I found the functions name in C sources files exclude *.o and exclude *.swp and exclude (not regular file) and exclude dir output with this command:

find .  \( ! -path "./output/*" \) -a \( -type f \) -a \( ! -name '*.o' \) -a \( ! -name '*.swp' \) | xargs grep -n soc_attach

-prune definitely works and is the best answer because it prevents descending into the dir that you want to exclude. -not -path which still searches the excluded dir, it just doesn't print the result, which could be an issue if the excluded dir is mounted network volume or you don't permissions.

The tricky part is that find is very particular about the order of the arguments, so if you don't get them just right, your command may not work. The order of arguments is generally as such:

find {path} {options} {action}

{path}: Put all the path related arguments first, like . -path './dir1' -prune -o

{options}: I have the most success when putting -name, -iname, etc as the last option in this group. E.g. -type f -iname '*.js'

{action}: You'll want to add -print when using -prune

Here's a working example:

# setup test
mkdir dir1 dir2 dir3
touch dir1/file.txt; touch dir1/file.js
touch dir2/file.txt; touch dir2/file.js
touch dir3/file.txt; touch dir3/file.js

# search for *.js, exclude dir1
find . -path './dir1' -prune -o -type f -iname '*.js' -print

# search for *.js, exclude dir1 and dir2
find . \( -path './dir1' -o -path './dir2' \) -prune -o -type f -iname '*.js' -print

Use the -prune option. So, something like:

find . -type d -name proc -prune -o -name '*.js'

The '-type d -name proc -prune' only look for directories named proc to exclude.
The '-o' is an 'OR' operator.


There are plenty of good answers, it just took me some time to understand what each element of the command was for and the logic behind it.
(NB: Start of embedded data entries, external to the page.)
/-- R515, R516: the event rings an event source reaches, each once. -/
def State.evRings (s : State) (src : Nat) : List Nat :=
  let a := if s.rb (Reg.HIF_EVMAP.EN src) then [s.rf (Reg.HIF_EVMAP.RING src)] else []
  let b := if s.rb (Reg.HIF_EVMAP.EN2 src) then [s.rf (Reg.HIF_EVMAP.RING2 src)] else []
  (a ++ b).eraseDups.filter fun r =>
    isRing (s.ring r) 2 && (!(src == 528 || src == 634) || fbit Ring.WORLD (s.ring r))

/-- R511: the entries of a module event: EVENT, and CONT when the payload runs past 28 bytes. -/
def eventEntries (code payload n : Nat) : List Nat :=
  let w := code % 1024 + 2 * 2 ^ 24
  if n ≤ 3 then [payload % 2 ^ 224 + w * 2 ^ 224]
  else [payload % 2 ^ 224 + (w + 2 ^ 10) * 2 ^ 224,
        (payload >>> 224) % 2 ^ 224 + (code % 1024 + 3 * 2 ^ 24) * 2 ^ 224]

/-- A module event is raised (R511, R514): Ledger, Keeper log and event rings. An event that the raising itself causes
(LDG_DROP, LDG_TRIP_FULL, HIF_EV_LOSS) is raised in turn, to a depth of `n` (log entry 9). -/
def raiseN : Nat → Nat → Nat → Nat → List Nat → State → State
  | 0, _, _, _, _, s => s
  | n + 1, t, code, obj, args, s =>
    let p := payloadOf t obj args
    let (s, more) := (s.klogTake code p).ldgEvent code t p
    let s := s.flushAsk code
    let s := more.foldl (fun s e => raiseN n t e.1 e.2.1 e.2.2 s) s
    if !s.pwr.mainUp then s
    else
      (s.evRings code).foldl (fun s r =>
        let (s, lost) := s.evtPut r (eventEntries code p args.length) none
        if lost == 0 then s else raiseN n t Ev.HIF_EV_LOSS r [lost] s) s

/-- A module event with the time of its condition. -/
def State.raiseAt (t code obj : Nat) (args : List Nat) (s : State) : State := raiseN 8 t code obj args s

/-- A module event now. -/
def State.raise (code obj : Nat) (args : List Nat) (s : State) : State := s.raiseAt s.clock code obj args

/-- R356: the Lightship part flushes its buffer to the spool. -/
def State.lshipFlush (s : State) : State :=
  let (s, ev) := s.lshipSpool
  ev.foldl (fun s e => s.raise e.1 e.2.1 e.2.2) s

/-- A record enters the Ledger (not an event): trip ledger, buffer, and the events this causes. -/
def State.ldgTake (r : LRec) (s : State) : State :=
  let (s, e1) := s.tripTake r
  if r.lship then e1.foldl (fun s e => s.raise e.1 e.2.1 e.2.2) (s.lbufTake r)
  else
    let (s, e2) := s.bufTake r
    (e1 ++ e2).foldl (fun s e => s.raise e.1 e.2.1 e.2.2) s

/-- CHANGE and SECTOR entries: to each of a set of rings once, with the LOSS events that follow. -/
def State.entriesPut (rings : List Nat) (e : Nat) (seq : Option Nat) (s : State) : State :=
  rings.foldl (fun s r =>
    let (s, lost) := s.evtPut r [e] seq
    if lost == 0 then s else s.raise Ev.HIF_EV_LOSS r [lost]) s

/-! Denials (R585, R586). -/

/-- A denied access is counted, recorded and reported; EV528 of a function and path at most once per ms. -/
def State.denied (fn path block obj1 arg2 : Nat) (s : State) : State :=
  let s := s.bump Reg.WLD_DENIED_CNT.COUNT
  let s := ((s.wf Reg.WLD_LAST_DENIED.FUNC fn).wf Reg.WLD_LAST_DENIED.PATH path).wf Reg.WLD_LAST_DENIED.BLOCK block
  let k := fn * 4 + path
  let last := tget 0 s.wld.deniedAt k
  if last != 0 && decide (s.tim.now < last - 1 + ofMs 1) then
    if s.pwr.mainUp then s.ldgSkip Ev.WLD_DENIED s.clock else s
  else (s.onWld fun w => { w with deniedAt := tset 0 w.deniedAt k (s.tim.now + 1) }).raise Ev.WLD_DENIED fn [block, obj1, arg2]

/-- R587: a twin failure of an operand or word: EV529. -/
def State.twinEvent (obj block second first : Nat) (s : State) : State :=
  s.raise Ev.TWIN_MISMATCH obj [block, second, first]

/-! Readiness (R778, R779). -/

/-- SYS_READY bit `n` is set. -/
def State.ready (s : State) (n : Nat) : Bool := (s.rf Reg.SYS_READY.READY >>> n) % 2 == 1

/-- R778: a function becomes ready: its bit sets and EV520 is raised. -/
def State.setReady (n : Nat) (s : State) : State :=
  if s.ready n then s
  else
    let v := s.rf Reg.SYS_READY.READY ||| 2 ^ n
    (s.wf Reg.SYS_READY.READY v).raise Ev.SYS_READY n [v]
find . -path ./misc -prune -o -name '*.txt' -print

find will start finding files and directories in the current directory, hence the find ..

The -o option stands for a logical OR and separates the two parts of the command :

[ -path ./misc -prune ] OR [ -name '*.txt' -print ]

Any directory or file that is not the ./misc directory will not pass the first test -path ./misc. But they will be tested against the second expression. If their name corresponds to the pattern *.txt they get printed, because of the -print option.

When find reaches the ./misc directory, this directory only satisfies the first expression. So the -prune option will be applied to it. It tells the find command to not explore that directory. So any file or directory in ./misc will not even be explored by find, will not be tested against the second part of the expression and will not be printed.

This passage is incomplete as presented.